呐,如果导师知道来伦敦接受刑警训练的我说出这种话不气死才怪。
“有趣……”
他双手插兜看着她刚出巷子便没命地奔跑,从口袋里拿出烟点燃后抽了起来。烟雾中留下这两个字,和着空气里的血腥气,慢慢散开。
第二天的早报上,乔伊看到了一则古巷起火的新闻。是不是只有她知道是发生了什么事情呢。她很庆幸她还活着,又很懊恼她居然活着。
事情并没有结束,既然疑惑未解,接下来有的是担心。
2.
生活总是漫长得让人失去耐性。时间压缩在记忆里,总觉得像一片玻璃标本,以最后的姿态被定格在寒冷之中。回忆可以很长,时间却是很短,短到乔伊自己都觉得好像做了一个梦,梦醒时分母亲还穿着棉布长裙微笑着看她,风轻轻扬起她的裙角,一切温和而美好。
乔伊自懂事起便知道自己是没有父亲的。而母亲没提起,乔伊也没有问,她一直都很清楚私生女是什么概念。
舅舅会极其偶尔地来一次,送来一堆足够维持母女生活一阵子的钱。他从来都不笑,一副严肃的样子来了又走。每隔一段时间母亲就张罗着搬家,从一个镇搬到另一个镇去。走的时候谁都没有告诉,可舅舅总可以在几天后出现在门口,把母亲气得脸色煞白。她从来都不让乔伊接近舅舅,总是一脸疲惫地把乔伊拥进怀里,什么也不说。乔伊把脸埋进母亲的胸口,用力呼吸着母亲身上淡淡的皂香。
母亲有一条素色棉布长裙。乔伊偶尔会看到母亲抱着裙子发呆,有时也会看到母亲穿着裙子光脚在地板上转圈。那时的母亲很美,快乐得连眼睫毛都在轻颤。
母亲会跳舞,也会拉小提琴。乔伊的小提琴演奏便是母亲教的。母亲会拉一首不知名的曲子,拉着拉着就停下陷入了沉思。她从来不教乔伊这首曲子,乔伊只听过几遍便飞快地记住,只是母亲在时她从来不拉就是了。
有一天下午母亲没在家,放学后的乔伊坐在门口乖巧地等母亲回来。

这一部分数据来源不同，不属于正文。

-- ==== Sys2Proof/Machine/Schedule.lean ====
section
/-! DEFINITION. The module scheduler (R340-R353): reading a job image, placing cores, earliest-deadline selection, pre-emption, the
balancer, dispatch of task records, the end of a task, and retirement. -/

namespace Sys2Proof.Machine

/-! ### The cores and jobs of the module -/

/-- A job that has not retired. -/
def jobAt (s : State) (j : Nat) : Option Job := s.sched.jobs.find? fun x => decide (x.num = j)

/-- A job changed. -/
def onJob (j : Nat) (f : Job → Job) (s : State) : State :=
  { s with sched := { s.sched with jobs := s.sched.jobs.map fun x => if x.num = j then f x else x } }

/-- A launch queue. -/
def launchQueue (s : State) (q : Nat) : LaunchQueue := s.sched.queues[Fin.ofNat 64 q]

/-- A launch queue replaced. -/
def setLaunchQueue (q : Nat) (x : LaunchQueue) (s : State) : State :=
  { s with sched := { s.sched with queues := s.sched.queues.set (Fin.ofNat 64 q) x } }

/-- The cores, by ascending logical number, for which `f` holds. -/
def coresWhere (s : State) (f : CoreState → Bool) : List Nat := (List.range 192).filter fun n => (coreAt n s).any f

/-- The cores that a stage of a job holds: c_0, c_1, … (R353). -/
def stageCores (s : State) (j k : Nat) : List Nat := coresWhere s fun c => decide (c.place = some (j, k))

/-- The cores that a job holds. -/
def jobCores (s : State) (j : Nat) : List Nat := coresWhere s fun c => c.place.any fun p => decide (p.1 = j)

/-- Cores that hold no job and may take one: none after a thermal stop (R421). -/
def freeCores (s : State) : List Nat :=
  if s.thermal.tripped then [] else (coresWhere s fun c => c.place.isNone).filter fun n => s.isPresent n

/-- Records of a stage not yet taken: in its queue and in its cores' inboxes (R353). -/
def stageOccupancy (s : State) (j k : Nat) : Nat :=
  (match jobAt s j with
    | some x => match x.stages[k]? with
      | some g => g.records.length
      | none => 0
    | none => 0)
  + ((stageCores s j k).map fun n => match coreAt n s with
      | some c => c.inbox.length
      | none => 0).sum

/-- The scheduler's decision is asked for: cores were freed or a packet arrived (R344). -/
def askDecision (s : State) : State := s.raise [{ i := .schedulerDecision, arg := { core := 0, sec := .ctl, a := 0, b := 0, data := .none } }]

/-! ### Fields of a packet (Table 18-2) -/

/-- IMAGE. -/
def pktImage (p : BitVec 512) : Nat := bitsOf p 0 64
/-- PIPE. -/
def pktPipe (p : BitVec 512) : Nat := bitsOf p 64 64
/-- DEADLINE. -/
def pktDeadline (p : BitVec 512) : Nat := bitsOf p 128 64
/-- TENANT. -/
def pktTenant (p : BitVec 512) : Nat := bitsOf p 192 16
/-- DROPLATE. -/
def pktDropLate (p : BitVec 512) : Bool := bitOf p 208
/-- PREEMPT. -/
def pktPreempt (p : BitVec 512) : Bool := bitOf p 209
/-- ARGS. -/
def pktArgs (p : BitVec 512) : Nat := bitsOf p 256 64
/-- COMPL. -/
def pktCompl (p : BitVec 512) : Nat := bitsOf p 320 64
/-- A zero field of a packet is nonzero. -/
def pktMalformed (p : BitVec 512) : Bool := decide (bitsOf p 210 14 ≠ 0) || decide (bitsOf p 224 32 ≠ 0) || decide (bitsOf p 384 128 ≠ 0)

/-! ### Reading a job image (R76, R77, R345, R443) -/

/-- The PTROOT and ASID of a tenant's entry; `none` when it cannot be read or holds another bit (R345, R394). -/
def tenantEntry (s : State) (t : Nat) : Option (Word × BitVec 16) :=
  match hostBytes s (s.host.tentab.toNat + 16 * t) 16 with
  | none => none
  | some bs =>
    let root := numOfBytes (bs.take 8)
    let asid := numOfBytes (bs.drop 8)
    if root % 2 ^ 14 ≠ 0 ∨ 2 ^ 16 ≤ asid then none else some (BitVec.ofNat 64 root, BitVec.ofNat 16 asid)

/-- A cell as the scheduler and the loader read it: translated with no TLB filled, `none` when that fails or the cell is poisoned (R345). -/
def schedCell (x : Access) (s : State) (va : Nat) : Option CellData :=
  match (translateBy 0 none (fun t _ => t) s x va).result with
  | .error _ => none
  | .ok p =>
    let r := readCellAt s p
    if r.bad || decide (tagF r.data.tag = 0xFF) then none else some r.data

/-- The bytes of n cells from `va`. -/
def schedCells (x : Access) (s : State) : Nat → Nat → Option (List Byte)
  | 0, _ => some []
  | n + 1, va =>
    match schedCell x s va, schedCells x s n (va + 64) with
    | some c, some l => some (bytesOfNum 64 c.bytes.toNat ++ l)
    | _, _ => none

/-- n bytes from `va`. -/
def schedBytes (x : Access) (s : State) (va n : Nat) : Option (List Byte) :=
  if n = 0 then some []
  else (schedCells x s ((va % 64 + n + 63) / 64) (va / 64 * 64)).map fun l => (l.drop (va % 64)).take n

/-- n bytes from `va` as a number. -/
def schedNum (x : Access) (s : State) (va n : Nat) : Option Nat := (schedBytes x s va n).map numOfBytes

/-- The reads of the cells of n bytes from `va` by the scheduler, the loader or the gatherer, and of the tables on the way, counted (R395, R396). -/
def countSched (x : Access) (va n : Nat) (s : State) : State :=
  ((List.range (if n = 0 then 0 else (va % 64 + n + 63) / 64)).map fun i => va / 64 * 64 + 64 * i).foldl (fun s a =>
    let walk := if 2 ^ 56 ≤ a then [] else (walkTrace s 0 x.asid a 3 (bitsOf x.root 14 50 * 2 ^ 14)).reads
    let s1 := walk.foldl (fun s e => countPhysical e 8 s) s
    match (translateBy 0 none (fun t _ => t) s x a).result with
    | .ok p => countCell p s1
    | .error _ => s1) s

/-- The reads of several runs of bytes counted. -/
def countRuns (x : Access) (l : List (Nat × Nat)) (s : State) : State := l.foldl (fun s p => countSched x p.1 p.2 s) s

/-- The read of a tenant's entry counted, where it can be made (R394, R395). -/
def countTenant (t : Nat) (s : State) : State := countReach (s.host.tentab.toNat + 16 * t) 16 s

/-- A semaphore map value that SEMMAP refuses (R392). -/
def semEntryMalformed (v : Word) : Bool :=
  let c : BitVec 32 := BitVec.ofNat 32 (bitsOf v 32 32)
  decide (bitsOf v 6 24 ≠ 0) || (if bitOf v 30 then !coordValid c || decide (bitsOf c 0 4 ≠ 0) else decide (c ≠ 0))

/-- A semaphore map value as it is kept: zero when it ends a mapping (R392). -/
def semEntryKept (v : Word) : Word := if bitOf v 31 then v else 0

/-- A section of a stage record. -/
def readSection (rec_ i : Nat) : Section :=
  { base := BitVec.ofNat 22 (fld rec_ (96 * i) 22), size := fld rec_ (96 * i + 32) 32, offset := fld rec_ (96 * i + 64) 32, mode := rec_.testBit (0x3C * 8 + i) }

/-- The 16-byte entries of a table block from the number of its bytes: entry i of n. -/
def blockEntries (n block : Nat) : List (Nat × Word) :=
  (List.range n).map fun i => (fld block (128 * i) 64, BitVec.ofNat 64 (block / 2 ^ (128 * i + 64)))

/-- The frame entries of a table block; `none` when one is refused (R443). -/
def frameEntries (l : List (Nat × Word)) : Option (List (Fin 16 × Word)) :=
  if l.all fun e => decide (e.1 < 16) && !frmSwap e.2 && !frameRefused e.2 then
    some (l.map fun e => (Fin.ofNat 16 e.1, if frmValid e.2 then e.2 else 0))
  else none

/-- The channel entries of a table block; `none` when one is refused (R443). -/
def channelEntries (l : List (Nat × Word)) : Option (List (Bool × Fin 64 × Word)) :=
  if l.all fun e => decide (e.1 / 2 ^ 14 = 0) && decide (fld e.1 1 7 = 0) && !channelMalformed e.2 then
    some (l.map fun e => (e.1.testBit 0, Fin.ofNat 64 (e.1 / 2 ^ 8), e.2))
  else none

/-- The semaphore entries of a table block; `none` when one is refused (R443). -/
def semEntries (l : List (Nat × Word)) : Option (List (Nat × Word)) :=
  if l.all fun e => decide (e.1 < 256) && !semEntryMalformed e.2 then some (l.map fun e => (e.1, semEntryKept e.2)) else none

/-- What placement reads of a stage (Tables 4-4, 4-6): its record at `va` and its table block, which must be applicable (R443), and that
its sections and scratch image can be read. -/
def readStageImage (x : Access) (s : State) (image va : Nat) : Option StageImage :=
  match schedNum x s va 64 with
  | none => none
  | some r =>
    let sec (i : Nat) : Section := readSection r i
    let size := fld r (0x34 * 8) 32
    let tables := image + fld r (0x38 * 8) 32
    match schedNum x s tables 16 with
    | none => none
    | some h =>
      let scrimg := fld h 0 64
      let nf := fld h 64 8
      let nc := fld h 72 8
      let ns := fld h 80 16
      if decide (16 < nf) || decide (128 < nc) || decide (256 < ns) || decide (fld h 96 32 ≠ 0) || (decide (size = 0) && decide (scrimg ≠ 0)) then none
      else match schedNum x s (tables + 16) (16 * (nf + nc + ns)) with
        | none => none
        | some b =>
          let l := blockEntries (nf + nc + ns) b
          let readable := ((List.range 4).all fun i => (schedBytes x s (image + (sec i).offset) (sec i).size).isSome)
            && (schedBytes x s (image + scrimg) (size + size / 32)).isSome
          match frameEntries (l.take nf), channelEntries ((l.drop nf).take nc), semEntries (l.drop (nf + nc)) with
          | some f, some c, some m =>
            if readable then
              some { secs := { ctl := sec 0, copy := sec 1, mat := sec 2, vec := sec 3 }, scratch := BitVec.ofNat 22 (fld r (0x30 * 8) 22)
                     scratchSize := size, scratchOffset := scrimg, frames := f, channels := c, sems := m }
            else none
          | _, _, _ => none

/-- The stages of a pipeline table of n stages (Table 18-1), with what placement reads of each; `none` when an entry is out of range. -/
def readStages (x : Access) (s : State) (image pipe stagetab : Nat) : Nat → Nat → Option (List Stage)
  | 0, _ => some []
  | n + 1, k =>
    match schedNum x s (pipe + 16 + 16 * k) 16, readStageImage x s image (image + stagetab + 64 * k), readStages x s image pipe stagetab n (k + 1) with
    | some e, some i, some l =>
      let mn := fld e 0 8
      let inq := fld e 16 16
      if mn = 0 ∨ 192 < mn ∨ fld e 9 7 ≠ 0 ∨ inq = 0 ∨ 1024 < inq ∨ fld e 32 96 ≠ 0 then none
      else some ({ min := mn, pinned := e.testBit 8, inq := inq, image := i, records := [] } :: l)
    | _, _, _ => none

舅舅开车刚好路过,面无表情地招手让她过来。乔伊犹豫了好一会儿,看了看上锁的门才怯生生地跟着上车,哪知他把她带到了没人的内部办公室便扔在那儿自行离开。她孤独地待在没有生气的空间猜母亲回来时发现她不在会不会生气,天色黑了也不知道怎么开灯,想着想着就小声噎泣起来,直到一个小男孩站在她面前。
黑暗中异常明亮的眼睛和他伸出的手成了乔伊心里最柔软的回忆。人们总是会记住自己在无助的时候出现在身边的温暖,雪中送炭永远比锦上添花更令人深刻。后来是这个小男孩把乔伊送回去的,两人步行了两个小时。
乔伊也会永远记得她问他的名字时他一本正经地说,“我是一名侦探。“以致于后来在警学院遇到他时就脱口而出,“你……你是一名侦探!”然后两人齐齐笑倒在地上。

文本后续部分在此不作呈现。